Saved data entries
□ □ □ □ □ □ □
-- ==== Sys2Proof/Laws/State.lean ====
section
/-!
SUPPORT. What each update of the state leaves alone: one lemma for each field of State and each shared update.
-/

namespace Sys2Proof.Machine

/-! ## setReg -/

@[simp] theorem State.setReg_pending (s : State) (r : RegName) (v : DWord) (i : Nat) : (s.setReg r v i).pending = s.pending := rfl
@[simp] theorem State.setReg_free (s : State) (r : RegName) (v : DWord) (i : Nat) : (s.setReg r v i).free = s.free := rfl
@[simp] theorem State.setReg_out (s : State) (r : RegName) (v : DWord) (i : Nat) : (s.setReg r v i).out = s.out := rfl
@[simp] theorem State.setReg_devTime (s : State) (r : RegName) (v : DWord) (i : Nat) : (s.setReg r v i).devTime = s.devTime := rfl
@[simp] theorem State.setReg_rootTicks (s : State) (r : RegName) (v : DWord) (i : Nat) : (s.setReg r v i).rootTicks = s.rootTicks := rfl
@[simp] theorem State.setReg_latches (s : State) (r : RegName) (v : DWord) (i : Nat) : (s.setReg r v i).latches = s.latches := rfl
@[simp] theorem State.setReg_heldPush (s : State) (r : RegName) (v : DWord) (i : Nat) : (s.setReg r v i).heldPush = s.heldPush := rfl
@[simp] theorem State.setReg_cores (s : State) (r : RegName) (v : DWord) (i : Nat) : (s.setReg r v i).cores = s.cores := rfl
@[simp] theorem State.setReg_devs (s : State) (r : RegName) (v : DWord) (i : Nat) : (s.setReg r v i).devs = s.devs := rfl
@[simp] theorem State.setReg_grains (s : State) (r : RegName) (v : DWord) (i : Nat) : (s.setReg r v i).grains = s.grains := rfl
@[simp] theorem State.setReg_mems (s : State) (r : RegName) (v : DWord) (i : Nat) : (s.setReg r v i).mems = s.mems := rfl
@[simp] theorem State.setReg_enl (s : State) (r : RegName) (v : DWord) (i : Nat) : (s.setReg r v i).enl = s.enl := rfl
@[simp] theorem State.setReg_job (s : State) (r : RegName) (v : DWord) (i : Nat) : (s.setReg r v i).job = s.job := rfl
@[simp] theorem State.setReg_sht (s : State) (r : RegName) (v : DWord) (i : Nat) : (s.setReg r v i).sht = s.sht := rfl
@[simp] theorem State.setReg_lanes (s : State) (r : RegName) (v : DWord) (i : Nat) : (s.setReg r v i).lanes = s.lanes := rfl
@[simp] theorem State.setReg_fab (s : State) (r : RegName) (v : DWord) (i : Nat) : (s.setReg r v i).fab = s.fab := rfl
@[simp] theorem State.setReg_handover (s : State) (r : RegName) (v : DWord) (i : Nat) : (s.setReg r v i).handover = s.handover := rfl
@[simp] theorem State.setReg_cam (s : State) (r : RegName) (v : DWord) (i : Nat) : (s.setReg r v i).cam = s.cam := rfl
@[simp] theorem State.setReg_store (s : State) (r : RegName) (v : DWord) (i : Nat) : (s.setReg r v i).store = s.store := rfl
@[simp] theorem State.setReg_hst (s : State) (r : RegName) (v : DWord) (i : Nat) : (s.setReg r v i).hst = s.hst := rfl
@[simp] theorem State.setReg_net (s : State) (r : RegName) (v : DWord) (i : Nat) : (s.setReg r v i).net = s.net := rfl
@[simp] theorem State.setReg_pwr (s : State) (r : RegName) (v : DWord) (i : Nat) : (s.setReg r v i).pwr = s.pwr := rfl
@[simp] theorem State.setReg_fuses (s : State) (r : RegName) (v : DWord) (i : Nat) : (s.setReg r v i).fuses = s.fuses := rfl
@[simp] theorem State.setReg_sec (s : State) (r : RegName) (v : DWord) (i : Nat) : (s.setReg r v i).sec = s.sec := rfl
@[simp] theorem State.setReg_cs (s : State) (r : RegName) (v : DWord) (i : Nat) : (s.setReg r v i).cs = s.cs := rfl

/-! ## fset -/

@[simp] theorem State.fset_pending (s : State) (f : Fld) (v i : Nat) : (s.fset f v i).pending = s.pending := rfl
@[simp] theorem State.fset_free (s : State) (f : Fld) (v i : Nat) : (s.fset f v i).free = s.free := rfl
@[simp] theorem State.fset_out (s : State) (f : Fld) (v i : Nat) : (s.fset f v i).out = s.out := rfl
@[simp] theorem State.fset_devTime (s : State) (f : Fld) (v i : Nat) : (s.fset f v i).devTime = s.devTime := rfl
@[simp] theorem State.fset_rootTicks (s : State) (f : Fld) (v i : Nat) : (s.fset f v i).rootTicks = s.rootTicks := rfl
@[simp] theorem State.fset_latches (s : State) (f : Fld) (v i : Nat) : (s.fset f v i).latches = s.latches := rfl
@[simp] theorem State.fset_heldPush (s : State) (f : Fld) (v i : Nat) : (s.fset f v i).heldPush = s.heldPush := rfl
@[simp] theorem State.fset_cores (s : State) (f : Fld) (v i : Nat) : (s.fset f v i).cores = s.cores := rfl
@[simp] theorem State.fset_devs (s : State) (f : Fld) (v i : Nat) : (s.fset f v i).devs = s.devs := rfl
@[simp] theorem State.fset_grains (s : State) (f : Fld) (v i : Nat) : (s.fset f v i).grains = s.grains := rfl
@[simp] theorem State.fset_mems (s : State) (f : Fld) (v i : Nat) : (s.fset f v i).mems = s.mems := rfl
@[simp] theorem State.fset_enl (s : State) (f : Fld) (v i : Nat) : (s.fset f v i).enl = s.enl := rfl
@[simp] theorem State.fset_job (s : State) (f : Fld) (v i : Nat) : (s.fset f v i).job = s.job := rfl
@[simp] theorem State.fset_sht (s : State) (f : Fld) (v i : Nat) : (s.fset f v i).sht = s.sht := rfl
@[simp] theorem State.fset_lanes (s : State) (f : Fld) (v i : Nat) : (s.fset f v i).lanes = s.lanes := rfl
@[simp] theorem State.fset_fab (s : State) (f : Fld) (v i : Nat) : (s.fset f v i).fab = s.fab := rfl
@[simp] theorem State.fset_handover (s : State) (f : Fld) (v i : Nat) : (s.fset f v i).handover = s.handover := rfl
@[simp] theorem State.fset_cam (s : State) (f : Fld) (v i : Nat) : (s.fset f v i).cam = s.cam := rfl
@[simp] theorem State.fset_store (s : State) (f : Fld) (v i : Nat) : (s.fset f v i).store = s.store := rfl
@[simp] theorem State.fset_hst (s : State) (f : Fld) (v i : Nat) : (s.fset f v i).hst = s.hst := rfl
@[simp] theorem State.fset_net (s : State) (f : Fld) (v i : Nat) : (s.fset f v i).net = s.net := rfl
@[simp] theorem State.fset_pwr (s : State) (f : Fld) (v i : Nat) : (s.fset f v i).pwr = s.pwr := rfl
@[simp] theorem State.fset_fuses (s : State) (f : Fld) (v i : Nat) : (s.fset f v i).fuses = s.fuses := rfl
@[simp] theorem State.fset_sec (s : State) (f : Fld) (v i : Nat) : (s.fset f v i).sec = s.sec := rfl
@[simp] theorem State.fset_cs (s : State) (f : Fld) (v i : Nat) : (s.fset f v i).cs = s.cs := rfl

/-! ## finc -/

@[simp] theorem State.finc_pending (s : State) (f : Fld) (i n : Nat) : (s.finc f i n).pending = s.pending := rfl
@[simp] theorem State.finc_free (s : State) (f : Fld) (i n : Nat) : (s.finc f i n).free = s.free := rfl
@[simp] theorem State.finc_out (s : State) (f : Fld) (i n : Nat) : (s.finc f i n).out = s.out := rfl
@[simp] theorem State.finc_devTime (s : State) (f : Fld) (i n : Nat) : (s.finc f i n).devTime = s.devTime := rfl
@[simp] theorem State.finc_rootTicks (s : State) (f : Fld) (i n : Nat) : (s.finc f i n).rootTicks = s.rootTicks := rfl
@[simp] theorem State.finc_latches (s : State) (f : Fld) (i n : Nat) : (s.finc f i n).latches = s.latches := rfl
@[simp] theorem State.finc_heldPush (s : State) (f : Fld) (i n : Nat) : (s.finc f i n).heldPush = s.heldPush := rfl
@[simp] theorem State.finc_cores (s : State) (f : Fld) (i n : Nat) : (s.finc f i n).cores = s.cores := rfl
@[simp] theorem State.finc_devs (s : State) (f : Fld) (i n : Nat) : (s.finc f i n).devs = s.devs := rfl
@[simp] theorem State.finc_grains (s : State) (f : Fld) (i n : Nat) : (s.finc f i n).grains = s.grains := rfl
@[simp] theorem State.finc_mems (s : State) (f : Fld) (i n : Nat) : (s.finc f i n).mems = s.mems := rfl
@[simp] theorem State.finc_enl (s : State) (f : Fld) (i n : Nat) : (s.finc f i n).enl = s.enl := rfl
@[simp] theorem State.finc_job (s : State) (f : Fld) (i n : Nat) : (s.finc f i n).job = s.job := rfl
@[simp] theorem State.finc_sht (s : State) (f : Fld) (i n : Nat) : (s.finc f i n).sht = s.sht := rfl
@[simp] theorem State.finc_lanes (s : State) (f : Fld) (i n : Nat) : (s.finc f i n).lanes = s.lanes := rfl
@[simp] theorem State.finc_fab (s : State) (f : Fld) (i n : Nat) : (s.finc f i n).fab = s.fab := rfl
@[simp] theorem State.finc_handover (s : State) (f : Fld) (i n : Nat) : (s.finc f i n).handover = s.handover := rfl
@[simp] theorem State.finc_cam (s : State) (f : Fld) (i n : Nat) : (s.finc f i n).cam = s.cam := rfl
@[simp] theorem State.finc_store (s : State) (f : Fld) (i n : Nat) : (s.finc f i n).store = s.store := rfl
@[simp] theorem State.finc_hst (s : State) (f : Fld) (i n : Nat) : (s.finc f i n).hst = s.hst := rfl
@[simp] theorem State.finc_net (s : State) (f : Fld) (i n : Nat) : (s.finc f i n).net = s.net := rfl
@[simp] theorem State.finc_pwr (s : State) (f : Fld) (i n : Nat) : (s.finc f i n).pwr = s.pwr := rfl
@[simp] theorem State.finc_fuses (s : State) (f : Fld) (i n : Nat) : (s.finc f i n).fuses = s.fuses := rfl
@[simp] theorem State.finc_sec (s : State) (f : Fld) (i n : Nat) : (s.finc f i n).sec = s.sec := rfl
@[simp] theorem State.finc_cs (s : State) (f : Fld) (i n : Nat) : (s.finc f i n).cs = s.cs := rfl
□ □ □ □ □ □ □
[ACTIVITY]:
From the records above, give again exactly the lines running from the line with "r v i).lanes = s.lanes := rfl" to the line with "f v i).rootTicks = s.rootTicks := rfl", inclusive.

[RESULT FOR THIS TASK]:
@[simp] theorem State.setReg_lanes (s : State) (r : RegName) (v : DWord) (i : Nat) : (s.setReg r v i).lanes = s.lanes := rfl
@[simp] theorem State.setReg_fab (s : State) (r : RegName) (v : DWord) (i : Nat) : (s.setReg r v i).fab = s.fab := rfl
@[simp] theorem State.setReg_handover (s : State) (r : RegName) (v : DWord) (i : Nat) : (s.setReg r v i).handover = s.handover := rfl
@[simp] theorem State.setReg_cam (s : State) (r : RegName) (v : DWord) (i : Nat) : (s.setReg r v i).cam = s.cam := rfl
@[simp] theorem State.setReg_store (s : State) (r : RegName) (v : DWord) (i : Nat) : (s.setReg r v i).store = s.store := rfl
@[simp] theorem State.setReg_hst (s : State) (r : RegName) (v : DWord) (i : Nat) : (s.setReg r v i).hst = s.hst := rfl
@[simp] theorem State.setReg_net (s : State) (r : RegName) (v : DWord) (i : Nat) : (s.setReg r v i).net = s.net := rfl
@[simp] theorem State.setReg_pwr (s : State) (r : RegName) (v : DWord) (i : Nat) : (s.setReg r v i).pwr = s.pwr := rfl
@[simp] theorem State.setReg_fuses (s : State) (r : RegName) (v : DWord) (i : Nat) : (s.setReg r v i).fuses = s.fuses := rfl
@[simp] theorem State.setReg_sec (s : State) (r : RegName) (v : DWord) (i : Nat) : (s.setReg r v i).sec = s.sec := rfl
@[simp] theorem State.setReg_cs (s : State) (r : RegName) (v : DWord) (i : Nat) : (s.setReg r v i).cs = s.cs := rfl

/-! ## fset -/

@[simp] theorem State.fset_pending (s : State) (f : Fld) (v i : Nat) : (s.fset f v i).pending = s.pending := rfl
@[simp] theorem State.fset_free (s : State) (f : Fld) (v i : Nat) : (s.fset f v i).free = s.free := rfl
@[simp] theorem State.fset_out (s : State) (f : Fld) (v i : Nat) : (s.fset f v i).out = s.out := rfl
@[simp] theorem State.fset_devTime (s : State) (f : Fld) (v i : Nat) : (s.fset f v i).devTime = s.devTime := rfl
@[simp] theorem State.fset_rootTicks (s : State) (f : Fld) (v i : Nat) : (s.fset f v i).rootTicks = s.rootTicks := rfl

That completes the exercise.